-- ==== Sys2Proof/Proofs/StockOperations.lean ====
section
/-! SUPPORT. That each operation of the register keeps its laws: outcomes, returns, takes, runs, voids, rulings, and the requests on pack
records (R7 to R22). -/

namespace Sys2Proof.Machine

section
variable {x y : Stock}

/-! ### Recent issues (R125) -/

/-- Every position. -/
def allPositions : List Position := .console :: allWindows.map .window

theorem allPositions_nodup : allPositions.Nodup := by
  refine List.nodup_cons.mpr ⟨by simp [allWindows], (List.nodup_finRange 15).map fun a b h => by injection h⟩

theorem mem_allPositions (pos : Position) : pos ∈ allPositions := by
  cases pos <;> simp [allPositions, allWindows]

theorem Stock.recents_eq (x : Stock) : x.recents = allPositions.flatMap x.recent := by
  unfold Stock.recents allPositions
  rw [List.flatMap_cons, List.flatMap_map]

/-- The recent issues after one position's list is changed. -/
theorem Stock.recents_update (pos : Position) (f : List RecentIssue → List RecentIssue)
    (recent : y.recent = fun q => if q = pos then f (x.recent q) else x.recent q) :
    ∃ rest, x.recents.Perm (x.recent pos ++ rest) ∧ y.recents.Perm (f (x.recent pos) ++ rest) := by
  have split : ∀ g : Position → List RecentIssue,
      (allPositions.flatMap g).Perm (g pos ++ (allPositions.erase pos).flatMap g) := fun g => by
    have := (List.perm_cons_erase (mem_allPositions pos)).flatMap_right g
    rwa [List.flatMap_cons] at this
  refine ⟨(allPositions.erase pos).flatMap x.recent, x.recents_eq ▸ split x.recent, ?_⟩
  have rest : (allPositions.erase pos).flatMap y.recent = (allPositions.erase pos).flatMap x.recent := by
    refine List.flatMap_congr fun q hq => ?_
    have other := (allPositions_nodup.mem_erase_iff.mp hq).1
    rw [recent]
    exact if_neg other
  have := split y.recent
  rw [rest, show y.recent pos = f (x.recent pos) by rw [recent]; exact if_pos rfl] at this
  rwa [y.recents_eq]

theorem addRecent_subperm (l : List RecentIssue) (r : RecentIssue) : (addRecent l r).Subperm (r :: l) := by
  unfold addRecent
  refine (List.perm_append_singleton r _).subperm.trans ((List.Sublist.cons_cons r ?_).subperm)
  split
  · exact List.tail_sublist l
  · exact List.Sublist.refl l

/-- A recent issue more, and perhaps the oldest of its position gone. -/
theorem Stock.recents_record (x : Stock) (pos : Position) (r : RecentIssue) : (x.record pos r).recents.Subperm (r :: x.recents) := by
  obtain ⟨rest, before, after⟩ := Stock.recents_update (x := x) (y := x.record pos r) pos (addRecent · r) rfl
  refine after.subperm.trans ?_
  refine ((List.subperm_append_right rest).mpr (addRecent_subperm (x.recent pos) r)).trans ?_
  exact (before.symm.cons r).subperm

theorem recentSerials_of_subperm {r : RecentIssue} (sub : y.recents.Subperm (r :: x.recents)) (id : Nat) :
    (y.recentSerials id).Subperm (if r.pack = id then r.serial :: x.recentSerials id else x.recentSerials id) := by
  unfold Stock.recentSerials
  obtain ⟨l, perm, sublist⟩ := sub
  have small := (sublist.filter fun e => decide (e.pack = id)).map (·.serial)
  rw [List.filter_cons] at small
  have big := ((perm.filter fun e => decide (e.pack = id)).map (·.serial)).symm.subperm.trans small.subperm
  simp only [decide_eq_true_eq] at big
  split at big
  · rw [if_pos ‹_›]; exact big
  · rw [if_neg ‹_›]; exact big

/-! ### Outcomes (R11, R12, R15) -/

theorem Pack.exhaust_if (k : Pack) (c : Prop) [Decidable c] :
    let j := if c then k.exhaust else k
    j.id = k.id ∧ j.stockType = k.stockType ∧ j.range = k.range ∧ (j.location = k.location ∨ c ∧ j.location = .store) := by
  simp only
  split
  · exact ⟨rfl, rfl, rfl, .inr ⟨‹c›, rfl⟩⟩
  · exact ⟨rfl, rfl, rfl, .inl rfl⟩

/-- What a change keeps of the record of a pack. -/
def Pack.alike (j k : Pack) : Prop := j.id = k.id ∧ j.stockType = k.stockType ∧ j.range = k.range ∧ j.location = k.location

/-- One pack changed as `Stock.Sound.change` has it, and the EXHAUSTED test made. -/
theorem Stock.Sound.changeExhaust (h : x.Sound) {k : Pack} (hk : k ∈ x.packs) {id : Nat} (own : k.id = id) (g : Pack → Pack)
    (packs : y.packs = x.packs.map fun j => if j.id = id then g j else j) (alike : ∀ j, (g j).alike j)
    (core : (g k).Core (y.pathSerials id) (y.recentSerials id) (y.doubtSerials id))
    (others : ∀ n, n ≠ id → (y.pathSerials n).Perm (x.pathSerials n) ∧
      (y.recentSerials n).Subperm (x.recentSerials n) ∧ (y.doubtSerials n).Perm (x.doubtSerials n))
    (held : ∀ p, y.held p ≤ 2) (located : ∀ p : Fin 6, ∀ e ∈ y.inPath[p], e ∈ x.inPath[p])
    (doubtKnown : ∀ d ∈ y.doubtful, d ∈ x.doubtful ∨ d.pack = id)
    (recentKnown : ∀ e ∈ y.recents, e ∈ x.recents ∨ e.pack = id) : (y.exhaustTest id).Sound := by
  have law := core.exhaustTest
  rw [← y.inPathOf_eq] at law
  obtain ⟨gid, gtype, grange, glocation⟩ := alike k
  obtain ⟨sid, stype, srange, slocation⟩ := (g k).exhaust_if ((g k).remaining = 0 ∧ y.inPathOf id = 0)
  refine h.change hk own (fun j => if (g j).remaining = 0 ∧ y.inPathOf id = 0 then (g j).exhaust else g j) ?_
    ⟨sid.trans gid, stype.trans gtype, srange.trans grange⟩ (fun q side at_ => .inl ?_) ?_ law others held
    (fun q f hf => .inl (located q f hf)) doubtKnown recentKnown
  · change (y.packs.map _) = _
    rw [packs, List.map_map]
    refine List.map_congr_left fun j _ => ?_
    simp only [Function.comp]
    by_cases hj : j.id = id
    · rw [if_pos hj, if_pos hj, if_pos ((alike j).1.trans hj)]
    · rw [if_neg hj, if_neg hj, if_neg hj]
  · rcases slocation with same | ⟨-, stored⟩
    · rw [← glocation, ← same]; exact at_
    · rw [stored] at at_; cases at_
  · rcases slocation with same | ⟨⟨-, none⟩, -⟩
    · exact .inl (same.trans glocation)
    · rw [y.inPathOf_eq] at none
      exact .inr (List.eq_nil_of_length_eq_zero none)

/-- A blank leaves its path for its fate; its pack and what names it change with it, and the EXHAUSTED test is made. -/
theorem Stock.Sound.settleBlank (h : x.Sound) {p : Fin 6} {e : InPathEntry} (here : x.onPath p e.pack e.serial) (g : Pack → Pack)
    (packs : y.packs = x.packs.map fun j => if j.id = e.pack then g j else j) (inPath : y.inPath = (x.drop p e).inPath)
    (alike : ∀ j, (g j).alike j)
    (core : ∀ (k : Pack) path, k.Core (e.serial :: path) (x.recentSerials e.pack) (x.doubtSerials e.pack) →
      (g k).Core path (y.recentSerials e.pack) (y.doubtSerials e.pack))
    (others : ∀ id, id ≠ e.pack → (y.recentSerials id).Subperm (x.recentSerials id) ∧
      (y.doubtSerials id).Perm (x.doubtSerials id))
    (held : ∀ q, (y.doubtful.filter fun d => decide (d.printer = q)).length ≤
      (x.doubtful.filter fun d => decide (d.printer = q)).length + if q = p then 1 else 0)
    (doubtKnown : ∀ d ∈ y.doubtful, d ∈ x.doubtful ∨ d.pack = e.pack)
    (recentKnown : ∀ r ∈ y.recents, r ∈ x.recents ∨ r.pack = e.pack) : (y.exhaustTest e.pack).Sound := by
  obtain ⟨k, hk, id, -⟩ := h.onPath_pack here
  obtain ⟨own, apart, short, sub⟩ := h.drop_spec here
  have path : ∀ n, y.pathSerials n = (x.drop p e).pathSerials n := fun n => by
    unfold Stock.pathSerials Stock.allPaths; rw [inPath]
  have before : k.Core (e.serial :: y.pathSerials e.pack) (x.recentSerials e.pack) (x.doubtSerials e.pack) := by
    have law := (h.laws k hk).toCore
    rw [id] at law
    exact law.replace (by rw [path]; exact own.symm) (List.Subperm.refl _) (List.Perm.refl _)
  refine h.changeExhaust hk id g packs alike (core k _ before) (fun n other => ⟨by rw [path]; exact apart n other, others n other⟩)
    (fun q => ?_) (fun q f hf => ?_) doubtKnown recentKnown
  · have bound := h.held q
    have more := held q
    have less := (sub q).length_le
    unfold Stock.held at bound ⊢
    rw [inPath]
    by_cases hq : q = p
    · subst q; rw [if_pos rfl] at more; omega
    · rw [if_neg hq] at more; omega
  · rw [inPath] at hf
    exact (sub q).subset hf

/-- A run of one blank in path keeps what names the pack. -/
theorem Pack.addRun_alike (j : Pack) (e : ExceptionEntry) : (j.addRun e).alike j := by
  rw [j.addRun_fields e]
  exact ⟨rfl, rfl, rfl, rfl⟩

theorem Stock.Sound.makeDoubtful (h : x.Sound) {p : Fin 6} {e : InPathEntry} (here : x.onPath p e.pack e.serial)
    (fault : Option Nat) : (x.makeDoubtful p e fault).Sound := by
  have doubts : ∀ id, ((x.doubtful ++ [doubtfulFrom p e]).filter fun d => decide (d.pack = id)).map (·.serial) =
      x.doubtSerials id ++ if e.pack = id then [e.serial] else [] := fun id => by
    unfold Stock.doubtSerials
    rw [List.filter_append, List.map_append, List.filter_cons]
    by_cases own : e.pack = id <;> simp [own, doubtfulFrom]
  refine h.settleBlank here (·.addRun (doubtRun e fault)) (y := { ((x.drop p e).modPack e.pack (·.addRun (doubtRun e fault))) with
    doubtful := x.doubtful ++ [doubtfulFrom p e] }) rfl rfl (fun j => j.addRun_alike _) (fun k path core => ?_)
    (fun id other => ⟨List.Subperm.refl _, ?_⟩) (fun q => ?_) (fun d hd => ?_) (fun r hr => .inl hr)
  · refine core.except e.serial rfl rfl ?_
    change (((x.doubtful ++ [doubtfulFrom p e]).filter fun d => decide (d.pack = e.pack)).map (·.serial)).Perm _
    rw [doubts, if_pos rfl]
    exact List.perm_append_singleton _ _
  · change (((x.doubtful ++ [doubtfulFrom p e]).filter fun d => decide (d.pack = id)).map (·.serial)).Perm _
    rw [doubts, if_neg (Ne.symm other), List.append_nil]
  · rw [List.filter_append, List.length_append, List.filter_cons]
    by_cases own : p = q
    · simp [doubtfulFrom, own]
    · simp [doubtfulFrom, own, Ne.symm own]
  · rcases List.mem_append.mp hd with old | new
    · exact .inl old
    · exact .inr (by rw [List.mem_singleton.mp new]; rfl)

theorem Stock.Sound.spoil (h : x.Sound) {p : Fin 6} {e : InPathEntry} (here : x.onPath p e.pack e.serial) (run : ExceptionEntry)
    (first : run.first = e.serial) (one : run.run = 1) (spoiled : run.disposition ≠ .doubtful) :
    (((x.drop p e).modPack e.pack (·.addRun run)).exhaustTest e.pack).Sound :=
  h.settleBlank here (·.addRun run) rfl rfl (fun j => j.addRun_alike _)
    (fun _ _ core => core.except e.serial first one (by rw [if_neg spoiled]; exact List.Perm.refl _))
    (fun _ _ => ⟨List.Subperm.refl _, List.Perm.refl _⟩) (fun _ => Nat.le_add_right _ _) (fun _ => .inl) fun _ => .inl

/-- A blank issued, and credited to a position or discarded (R11). -/
theorem Stock.Sound.issue (h : x.Sound) {p : Fin 6} {e : InPathEntry} (here : x.onPath p e.pack e.serial) :
    ((x.drop p e).exhaustTest e.pack).Sound ∧
      ∀ pos (r : RecentIssue), r.serial = e.serial → r.pack = e.pack → (((x.drop p e).record pos r).exhaustTest e.pack).Sound := by
  have packs : x.packs = x.packs.map fun j => if j.id = e.pack then id j else j := by simp
  have kept : ∀ j : Pack, (id j).alike j := fun _ => ⟨rfl, rfl, rfl, rfl⟩
  constructor
  · exact h.settleBlank here id packs rfl kept
      (fun _ _ core => (core.leave e.serial).replace (List.Perm.refl _) (List.sublist_cons_self _ _).subperm (List.Perm.refl _))
      (fun _ _ => ⟨List.Subperm.refl _, List.Perm.refl _⟩) (fun _ => Nat.le_add_right _ _) (fun _ => .inl) fun _ => .inl
  · intro pos r serial pack
    have recents : ((x.drop p e).record pos r).recents.Subperm (r :: x.recents) := (x.drop p e).recents_record pos r
    have serials := recentSerials_of_subperm recents
    refine h.settleBlank here id packs rfl kept (fun k path core => ?_) (fun n other => ⟨?_, List.Perm.refl _⟩)
      (fun _ => Nat.le_add_right _ _) (fun _ => .inl) fun q hq => ?_
    · have own := serials e.pack
      rw [if_pos pack, serial] at own
      exact (core.leave e.serial).replace (List.Perm.refl _) own (List.Perm.refl _)
    · have off := serials n
      rw [if_neg fun same => other (same.symm.trans pack)] at off
      exact off
    · rcases List.mem_cons.mp (recents.subset hq) with rfl | old
      · exact .inr pack
      · exact .inl old

/-! ### Returns and takes (R7, R8) -/

theorem Stock.Sound.putBack (h : x.Sound) {p : Fin 6} {e : InPathEntry} (here : x.onPath p e.pack e.serial)
    (last : ∀ k ∈ x.packs, k.id = e.pack → k.lastTaken = some e.serial) : (x.putBack p e).Sound := by
  obtain ⟨k, hk, id, -⟩ := h.onPath_pack here
  obtain ⟨own, apart, short, sub⟩ := h.drop_spec here
  have core := (h.laws k hk).toCore
  rw [id] at core
  have law := (core.replace own.symm (List.Subperm.refl _) (List.Perm.refl _)).putBack e.serial (last k hk id)
  refine h.change hk id (·.putBack e.serial) rfl ⟨rfl, rfl, rfl⟩ (fun q side at_ => .inl at_) (.inl rfl) law
    (fun n other => ⟨apart n other, List.Subperm.refl _, List.Perm.refl _⟩) (fun q => ?_)
    (fun q f hf => .inl ((sub q).subset hf)) (fun _ => .inl) fun _ => .inl
  have bound := h.held q
  have less := (sub q).length_le
  exact (Nat.add_le_add_left less _).trans bound

/-- The next blank of a pack in a bin put in path (R7). -/
theorem Stock.Sound.take (h : x.Sound) {p : Fin 6} {k : Pack} (hk : k ∈ x.packs) (within : k.location.within p)
    (usable : k.condition = .usable) (left : 0 < k.remaining) (room : x.held p < 2) (e : InPathEntry)
    (pack : e.pack = k.id) (serial : e.serial = k.next.getD 0) : ((x.modPack k.id Pack.takeOne).modPath p (· ++ [e])).Sound := by
  have few : (x.pathSerials k.id).length ≤ 1 := by
    have := h.path_length_le hk within
    unfold Stock.held at room
    omega
  have grown := (x.modPack k.id Pack.takeOne).pathSerials_modPath p (· ++ [e])
  have whole : ∀ n, (x.pathSerials n).Perm _ := x.pathSerials_perm p
  have law := (h.laws k hk).takeOne usable left few
  have sub : ∀ q : Fin 6, q ≠ p → ((x.modPack k.id Pack.takeOne).modPath p (· ++ [e])).inPath[q] = x.inPath[q] :=
    fun q other => Stock.modPath_apart _ p q _ other
  have ownPath : ((x.modPack k.id Pack.takeOne).modPath p (· ++ [e])).inPath[p] = x.inPath[p] ++ [e] := Stock.modPath_own _ p _
  refine h.change hk rfl Pack.takeOne rfl ⟨rfl, rfl, rfl⟩ (fun q side at_ => .inl at_) (.inl rfl) ?_
    (fun n other => ⟨?_, List.Subperm.refl _, List.Perm.refl _⟩) (fun q => ?_) (fun q f hf => ?_) (fun _ => .inl) fun _ => .inl
  · refine law.replace ?_ (List.Subperm.refl _) (List.Perm.refl _)
    refine (grown k.id).trans ?_
    have one : serialsOf k.id [e] = [k.next.getD 0] := by simp [serialsOf, pack, serial]
    rw [serialsOf_append, one, List.append_assoc]
    exact List.perm_middle.trans ((whole k.id).symm.cons _)
  · refine (grown n).trans ?_
    have none : serialsOf n [e] = [] := by simp [serialsOf, pack, Ne.symm other]
    rw [serialsOf_append, none, List.append_nil]
    exact (whole n).symm
  · by_cases hq : q = p
    · subst q
      unfold Stock.held at room ⊢
      rw [ownPath, List.length_append, List.length_singleton]
      change (x.doubtful.filter _).length + _ ≤ 2
      omega
    · have bound := h.held q
      unfold Stock.held at bound ⊢
      rw [sub q hq]
      exact bound
  · by_cases hq : q = p
    · subst q
      rw [ownPath] at hf
      rcases List.mem_append.mp hf with old | new
      · exact .inl old
      · exact .inr (by rw [List.mem_singleton.mp new]; exact ⟨pack, within⟩)
    · rw [sub q hq] at hf
      exact .inl hf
======
→ What you will do:
Would you retype the lines above from the one with "hq] at more; omega" down to the one with "[List.mem_singleton.mp new]; rfl)", word for word, both ends included and no other lines?

→ Written answer:
    · rw [if_neg hq] at more; omega
  · rw [inPath] at hf
    exact (sub q).subset hf

/-- A run of one blank in path keeps what names the pack. -/
theorem Pack.addRun_alike (j : Pack) (e : ExceptionEntry) : (j.addRun e).alike j := by
  rw [j.addRun_fields e]
  exact ⟨rfl, rfl, rfl, rfl⟩

theorem Stock.Sound.makeDoubtful (h : x.Sound) {p : Fin 6} {e : InPathEntry} (here : x.onPath p e.pack e.serial)
    (fault : Option Nat) : (x.makeDoubtful p e fault).Sound := by
  have doubts : ∀ id, ((x.doubtful ++ [doubtfulFrom p e]).filter fun d => decide (d.pack = id)).map (·.serial) =
      x.doubtSerials id ++ if e.pack = id then [e.serial] else [] := fun id => by
    unfold Stock.doubtSerials
    rw [List.filter_append, List.map_append, List.filter_cons]
    by_cases own : e.pack = id <;> simp [own, doubtfulFrom]
  refine h.settleBlank here (·.addRun (doubtRun e fault)) (y := { ((x.drop p e).modPack e.pack (·.addRun (doubtRun e fault))) with
    doubtful := x.doubtful ++ [doubtfulFrom p e] }) rfl rfl (fun j => j.addRun_alike _) (fun k path core => ?_)
    (fun id other => ⟨List.Subperm.refl _, ?_⟩) (fun q => ?_) (fun d hd => ?_) (fun r hr => .inl hr)
  · refine core.except e.serial rfl rfl ?_
    change (((x.doubtful ++ [doubtfulFrom p e]).filter fun d => decide (d.pack = e.pack)).map (·.serial)).Perm _
    rw [doubts, if_pos rfl]
    exact List.perm_append_singleton _ _
  · change (((x.doubtful ++ [doubtfulFrom p e]).filter fun d => decide (d.pack = id)).map (·.serial)).Perm _
    rw [doubts, if_neg (Ne.symm other), List.append_nil]
  · rw [List.filter_append, List.length_append, List.filter_cons]
    by_cases own : p = q
    · simp [doubtfulFrom, own]
    · simp [doubtfulFrom, own, Ne.symm own]
  · rcases List.mem_append.mp hd with old | new
    · exact .inl old
    · exact .inr (by rw [List.mem_singleton.mp new]; rfl)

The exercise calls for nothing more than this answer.